▶ **Task to complete**:
Only the lines below starting at the one containing "x).params = x := rfl" and ending at the one containing "(s.setParams x).sound = s.sound := rfl" belong in the answer, each copied exactly.

Stored items from a collection
★ ★ ★ ★ ★
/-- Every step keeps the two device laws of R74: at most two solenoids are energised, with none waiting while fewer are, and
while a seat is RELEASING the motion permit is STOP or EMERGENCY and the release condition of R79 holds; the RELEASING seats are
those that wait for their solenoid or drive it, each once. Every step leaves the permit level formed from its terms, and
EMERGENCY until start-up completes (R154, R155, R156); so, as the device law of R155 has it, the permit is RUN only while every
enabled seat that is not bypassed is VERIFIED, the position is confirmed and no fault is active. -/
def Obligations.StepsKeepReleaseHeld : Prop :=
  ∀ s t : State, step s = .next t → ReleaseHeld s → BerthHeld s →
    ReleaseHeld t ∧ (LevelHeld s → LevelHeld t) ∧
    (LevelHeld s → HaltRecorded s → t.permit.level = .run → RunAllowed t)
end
★ ★ ★ ★ ★
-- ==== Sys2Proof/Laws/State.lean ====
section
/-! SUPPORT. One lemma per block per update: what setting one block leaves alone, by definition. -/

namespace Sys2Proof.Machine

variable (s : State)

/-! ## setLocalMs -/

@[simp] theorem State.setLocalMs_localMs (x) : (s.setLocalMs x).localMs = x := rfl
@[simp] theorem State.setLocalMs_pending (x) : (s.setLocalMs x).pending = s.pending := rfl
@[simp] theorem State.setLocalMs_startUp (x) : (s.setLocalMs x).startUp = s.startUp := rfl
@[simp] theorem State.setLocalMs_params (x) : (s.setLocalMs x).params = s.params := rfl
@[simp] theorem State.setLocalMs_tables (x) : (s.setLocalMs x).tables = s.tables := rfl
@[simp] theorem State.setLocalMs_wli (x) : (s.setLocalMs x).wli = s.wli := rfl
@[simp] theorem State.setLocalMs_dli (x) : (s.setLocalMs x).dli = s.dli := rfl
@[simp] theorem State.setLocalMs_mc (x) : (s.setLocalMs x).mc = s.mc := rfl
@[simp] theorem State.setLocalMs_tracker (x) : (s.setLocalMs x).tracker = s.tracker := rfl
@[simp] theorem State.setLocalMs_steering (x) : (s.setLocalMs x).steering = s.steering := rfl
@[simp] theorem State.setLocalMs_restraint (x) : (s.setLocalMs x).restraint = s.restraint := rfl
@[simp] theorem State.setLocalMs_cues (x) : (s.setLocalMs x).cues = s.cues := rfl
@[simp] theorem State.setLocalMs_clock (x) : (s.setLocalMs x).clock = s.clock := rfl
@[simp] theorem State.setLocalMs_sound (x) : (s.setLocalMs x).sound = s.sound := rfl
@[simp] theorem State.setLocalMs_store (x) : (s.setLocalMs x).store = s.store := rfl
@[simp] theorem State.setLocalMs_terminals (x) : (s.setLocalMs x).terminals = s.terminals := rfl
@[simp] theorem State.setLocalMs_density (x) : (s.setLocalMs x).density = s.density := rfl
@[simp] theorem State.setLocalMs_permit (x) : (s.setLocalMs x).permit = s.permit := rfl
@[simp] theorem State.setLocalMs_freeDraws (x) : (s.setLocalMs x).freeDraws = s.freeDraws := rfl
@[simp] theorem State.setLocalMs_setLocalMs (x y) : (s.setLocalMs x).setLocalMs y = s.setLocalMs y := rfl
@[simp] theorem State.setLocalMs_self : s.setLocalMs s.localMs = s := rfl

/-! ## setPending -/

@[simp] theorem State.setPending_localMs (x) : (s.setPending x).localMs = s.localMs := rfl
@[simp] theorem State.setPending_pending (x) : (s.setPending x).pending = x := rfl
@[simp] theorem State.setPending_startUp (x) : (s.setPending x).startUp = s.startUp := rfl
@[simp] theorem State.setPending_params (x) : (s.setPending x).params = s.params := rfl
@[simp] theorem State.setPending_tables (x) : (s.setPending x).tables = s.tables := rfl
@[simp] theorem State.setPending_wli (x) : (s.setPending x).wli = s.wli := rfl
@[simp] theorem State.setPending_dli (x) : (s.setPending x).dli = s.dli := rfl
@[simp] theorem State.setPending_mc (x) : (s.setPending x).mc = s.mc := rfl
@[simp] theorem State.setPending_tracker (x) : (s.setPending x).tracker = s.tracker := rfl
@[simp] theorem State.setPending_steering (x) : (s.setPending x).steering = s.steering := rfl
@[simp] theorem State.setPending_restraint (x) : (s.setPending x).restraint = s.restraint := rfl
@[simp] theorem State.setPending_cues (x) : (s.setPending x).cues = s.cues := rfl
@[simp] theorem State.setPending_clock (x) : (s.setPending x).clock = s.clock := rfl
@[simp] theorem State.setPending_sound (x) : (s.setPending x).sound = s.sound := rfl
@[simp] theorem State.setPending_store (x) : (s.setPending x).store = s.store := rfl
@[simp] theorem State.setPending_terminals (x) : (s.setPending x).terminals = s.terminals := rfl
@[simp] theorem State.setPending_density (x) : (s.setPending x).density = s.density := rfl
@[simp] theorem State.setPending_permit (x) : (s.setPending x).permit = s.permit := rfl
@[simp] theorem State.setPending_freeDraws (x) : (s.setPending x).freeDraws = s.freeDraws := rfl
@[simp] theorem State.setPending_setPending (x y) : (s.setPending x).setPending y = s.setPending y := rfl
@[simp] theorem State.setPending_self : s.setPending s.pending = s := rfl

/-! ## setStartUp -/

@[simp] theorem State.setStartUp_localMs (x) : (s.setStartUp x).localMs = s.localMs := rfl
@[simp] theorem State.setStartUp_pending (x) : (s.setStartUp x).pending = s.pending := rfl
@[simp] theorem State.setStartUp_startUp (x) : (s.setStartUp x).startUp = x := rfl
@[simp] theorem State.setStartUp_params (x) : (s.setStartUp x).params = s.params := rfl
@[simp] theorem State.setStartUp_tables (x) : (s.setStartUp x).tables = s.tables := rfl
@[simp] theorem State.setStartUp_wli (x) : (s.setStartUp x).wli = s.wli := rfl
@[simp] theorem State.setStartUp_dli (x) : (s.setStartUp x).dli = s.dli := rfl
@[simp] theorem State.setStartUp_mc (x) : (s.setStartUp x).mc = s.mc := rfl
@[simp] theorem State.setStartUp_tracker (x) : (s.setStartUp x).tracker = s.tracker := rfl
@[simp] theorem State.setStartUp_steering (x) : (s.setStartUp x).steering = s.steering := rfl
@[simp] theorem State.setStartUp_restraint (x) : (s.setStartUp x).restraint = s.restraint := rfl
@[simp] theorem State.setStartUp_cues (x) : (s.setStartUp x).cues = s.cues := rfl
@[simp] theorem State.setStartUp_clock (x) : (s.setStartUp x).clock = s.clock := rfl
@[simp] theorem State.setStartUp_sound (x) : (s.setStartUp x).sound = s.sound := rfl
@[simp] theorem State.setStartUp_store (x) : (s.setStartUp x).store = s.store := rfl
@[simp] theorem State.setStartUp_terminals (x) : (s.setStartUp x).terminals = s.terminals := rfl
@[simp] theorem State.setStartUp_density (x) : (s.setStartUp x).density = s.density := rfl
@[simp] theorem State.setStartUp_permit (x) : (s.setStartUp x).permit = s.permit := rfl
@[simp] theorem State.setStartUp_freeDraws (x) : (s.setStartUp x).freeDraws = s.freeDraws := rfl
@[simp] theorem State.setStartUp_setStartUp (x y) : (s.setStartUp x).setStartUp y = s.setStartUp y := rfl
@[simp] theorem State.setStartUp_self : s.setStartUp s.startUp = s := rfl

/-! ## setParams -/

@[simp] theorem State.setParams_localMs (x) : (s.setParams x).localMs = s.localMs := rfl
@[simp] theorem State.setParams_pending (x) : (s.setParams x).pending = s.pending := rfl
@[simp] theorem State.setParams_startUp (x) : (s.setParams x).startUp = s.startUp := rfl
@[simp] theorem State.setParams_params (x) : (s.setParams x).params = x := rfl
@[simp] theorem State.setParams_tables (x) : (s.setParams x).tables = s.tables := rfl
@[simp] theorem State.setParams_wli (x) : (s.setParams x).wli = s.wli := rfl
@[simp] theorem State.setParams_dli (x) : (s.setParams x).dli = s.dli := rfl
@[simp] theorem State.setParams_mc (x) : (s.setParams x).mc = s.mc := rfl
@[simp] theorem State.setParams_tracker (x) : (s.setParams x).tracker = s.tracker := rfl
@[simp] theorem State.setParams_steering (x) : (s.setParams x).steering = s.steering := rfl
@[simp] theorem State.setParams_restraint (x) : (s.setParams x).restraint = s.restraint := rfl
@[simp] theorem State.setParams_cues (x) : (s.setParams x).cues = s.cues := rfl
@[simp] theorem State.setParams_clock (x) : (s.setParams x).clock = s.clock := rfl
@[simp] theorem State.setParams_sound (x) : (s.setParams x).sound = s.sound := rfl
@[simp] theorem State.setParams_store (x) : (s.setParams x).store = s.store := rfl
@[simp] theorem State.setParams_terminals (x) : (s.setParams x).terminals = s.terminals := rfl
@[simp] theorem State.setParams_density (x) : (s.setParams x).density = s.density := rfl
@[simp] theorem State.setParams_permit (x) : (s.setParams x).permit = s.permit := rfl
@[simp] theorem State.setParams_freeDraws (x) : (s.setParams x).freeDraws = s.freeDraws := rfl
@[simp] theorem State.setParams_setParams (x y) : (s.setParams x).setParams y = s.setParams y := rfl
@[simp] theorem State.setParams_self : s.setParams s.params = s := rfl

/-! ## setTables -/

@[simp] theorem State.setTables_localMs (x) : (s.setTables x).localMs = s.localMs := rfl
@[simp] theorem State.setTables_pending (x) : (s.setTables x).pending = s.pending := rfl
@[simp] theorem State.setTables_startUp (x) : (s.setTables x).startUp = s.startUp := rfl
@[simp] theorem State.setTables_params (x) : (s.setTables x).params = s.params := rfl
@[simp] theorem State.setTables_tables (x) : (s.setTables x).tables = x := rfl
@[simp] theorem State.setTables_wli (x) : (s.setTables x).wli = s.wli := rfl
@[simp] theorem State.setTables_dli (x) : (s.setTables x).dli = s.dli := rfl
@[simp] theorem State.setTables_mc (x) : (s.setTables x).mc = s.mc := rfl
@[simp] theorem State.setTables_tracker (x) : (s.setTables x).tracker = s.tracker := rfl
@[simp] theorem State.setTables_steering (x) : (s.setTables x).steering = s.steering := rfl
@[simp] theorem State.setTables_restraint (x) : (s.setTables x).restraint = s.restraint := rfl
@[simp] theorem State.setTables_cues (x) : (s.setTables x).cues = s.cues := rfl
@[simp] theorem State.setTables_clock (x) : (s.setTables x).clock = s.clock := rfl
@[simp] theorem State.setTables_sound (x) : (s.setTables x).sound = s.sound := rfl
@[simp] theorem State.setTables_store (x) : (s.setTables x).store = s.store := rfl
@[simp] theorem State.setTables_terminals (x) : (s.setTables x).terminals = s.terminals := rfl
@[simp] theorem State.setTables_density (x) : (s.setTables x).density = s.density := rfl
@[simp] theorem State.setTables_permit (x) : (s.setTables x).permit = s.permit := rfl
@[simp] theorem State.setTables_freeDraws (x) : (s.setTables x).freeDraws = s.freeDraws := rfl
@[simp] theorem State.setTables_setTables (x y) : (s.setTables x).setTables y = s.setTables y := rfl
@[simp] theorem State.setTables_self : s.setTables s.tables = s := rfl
★ ★ ★ ★ ★
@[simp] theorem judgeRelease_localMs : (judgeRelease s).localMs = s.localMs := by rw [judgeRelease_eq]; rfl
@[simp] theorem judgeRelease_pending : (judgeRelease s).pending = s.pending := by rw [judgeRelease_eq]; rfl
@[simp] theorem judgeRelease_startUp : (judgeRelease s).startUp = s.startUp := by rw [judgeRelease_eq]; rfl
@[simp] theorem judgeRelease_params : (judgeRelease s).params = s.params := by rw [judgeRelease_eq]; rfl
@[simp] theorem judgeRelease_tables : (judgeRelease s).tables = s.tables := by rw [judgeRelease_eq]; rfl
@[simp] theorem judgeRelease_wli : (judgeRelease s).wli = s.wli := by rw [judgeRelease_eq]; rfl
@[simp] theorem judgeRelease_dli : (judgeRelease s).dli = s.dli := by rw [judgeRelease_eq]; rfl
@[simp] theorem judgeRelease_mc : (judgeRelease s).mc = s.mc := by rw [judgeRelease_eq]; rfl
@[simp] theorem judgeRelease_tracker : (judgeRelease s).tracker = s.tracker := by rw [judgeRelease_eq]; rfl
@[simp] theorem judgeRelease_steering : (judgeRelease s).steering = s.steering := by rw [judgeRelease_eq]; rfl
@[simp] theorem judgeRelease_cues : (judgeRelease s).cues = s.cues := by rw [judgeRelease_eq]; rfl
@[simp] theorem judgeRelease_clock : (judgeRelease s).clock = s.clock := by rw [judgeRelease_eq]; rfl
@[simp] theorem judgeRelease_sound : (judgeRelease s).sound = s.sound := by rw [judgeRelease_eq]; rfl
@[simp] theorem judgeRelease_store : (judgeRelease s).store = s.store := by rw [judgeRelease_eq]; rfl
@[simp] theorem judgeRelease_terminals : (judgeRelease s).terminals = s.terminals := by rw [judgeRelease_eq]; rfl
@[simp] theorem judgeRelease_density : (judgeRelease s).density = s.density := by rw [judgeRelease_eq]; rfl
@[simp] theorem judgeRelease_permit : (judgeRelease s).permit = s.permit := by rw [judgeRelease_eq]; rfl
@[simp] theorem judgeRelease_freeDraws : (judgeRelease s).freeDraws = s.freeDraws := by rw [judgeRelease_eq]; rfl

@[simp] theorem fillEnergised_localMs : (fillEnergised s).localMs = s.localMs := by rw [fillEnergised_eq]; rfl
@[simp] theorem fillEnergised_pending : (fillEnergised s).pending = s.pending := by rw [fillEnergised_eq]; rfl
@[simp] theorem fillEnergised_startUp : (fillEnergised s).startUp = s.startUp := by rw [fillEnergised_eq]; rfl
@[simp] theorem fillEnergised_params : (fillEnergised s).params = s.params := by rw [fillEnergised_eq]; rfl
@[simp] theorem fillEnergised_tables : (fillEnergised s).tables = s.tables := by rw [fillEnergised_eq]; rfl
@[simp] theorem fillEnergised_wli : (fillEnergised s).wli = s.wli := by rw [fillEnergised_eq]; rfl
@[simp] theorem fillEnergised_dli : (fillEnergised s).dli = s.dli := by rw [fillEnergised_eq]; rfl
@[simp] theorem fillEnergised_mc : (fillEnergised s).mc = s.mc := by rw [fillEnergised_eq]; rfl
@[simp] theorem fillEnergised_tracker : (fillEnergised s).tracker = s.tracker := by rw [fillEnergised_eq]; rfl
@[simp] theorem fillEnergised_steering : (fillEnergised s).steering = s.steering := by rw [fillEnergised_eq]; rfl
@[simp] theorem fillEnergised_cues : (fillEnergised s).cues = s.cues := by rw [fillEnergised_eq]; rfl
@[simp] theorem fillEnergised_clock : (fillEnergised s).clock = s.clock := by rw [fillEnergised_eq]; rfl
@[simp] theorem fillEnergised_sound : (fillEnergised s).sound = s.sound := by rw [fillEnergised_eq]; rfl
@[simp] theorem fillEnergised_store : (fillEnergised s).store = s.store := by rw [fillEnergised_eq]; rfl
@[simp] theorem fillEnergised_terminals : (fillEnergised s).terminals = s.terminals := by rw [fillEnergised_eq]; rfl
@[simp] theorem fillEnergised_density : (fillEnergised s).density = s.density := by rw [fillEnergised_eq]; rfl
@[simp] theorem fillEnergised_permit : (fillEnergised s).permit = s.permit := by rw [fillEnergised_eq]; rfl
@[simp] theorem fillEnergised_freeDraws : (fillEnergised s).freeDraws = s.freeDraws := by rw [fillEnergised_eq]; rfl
★ ★ ★ ★ ★
▶ **Answer section**:
@[simp] theorem State.setParams_params (x) : (s.setParams x).params = x := rfl
@[simp] theorem State.setParams_tables (x) : (s.setParams x).tables = s.tables := rfl
@[simp] theorem State.setParams_wli (x) : (s.setParams x).wli = s.wli := rfl
@[simp] theorem State.setParams_dli (x) : (s.setParams x).dli = s.dli := rfl
@[simp] theorem State.setParams_mc (x) : (s.setParams x).mc = s.mc := rfl
@[simp] theorem State.setParams_tracker (x) : (s.setParams x).tracker = s.tracker := rfl
@[simp] theorem State.setParams_steering (x) : (s.setParams x).steering = s.steering := rfl
@[simp] theorem State.setParams_restraint (x) : (s.setParams x).restraint = s.restraint := rfl
@[simp] theorem State.setParams_cues (x) : (s.setParams x).cues = s.cues := rfl
@[simp] theorem State.setParams_clock (x) : (s.setParams x).clock = s.clock := rfl
@[simp] theorem State.setParams_sound (x) : (s.setParams x).sound = s.sound := rfl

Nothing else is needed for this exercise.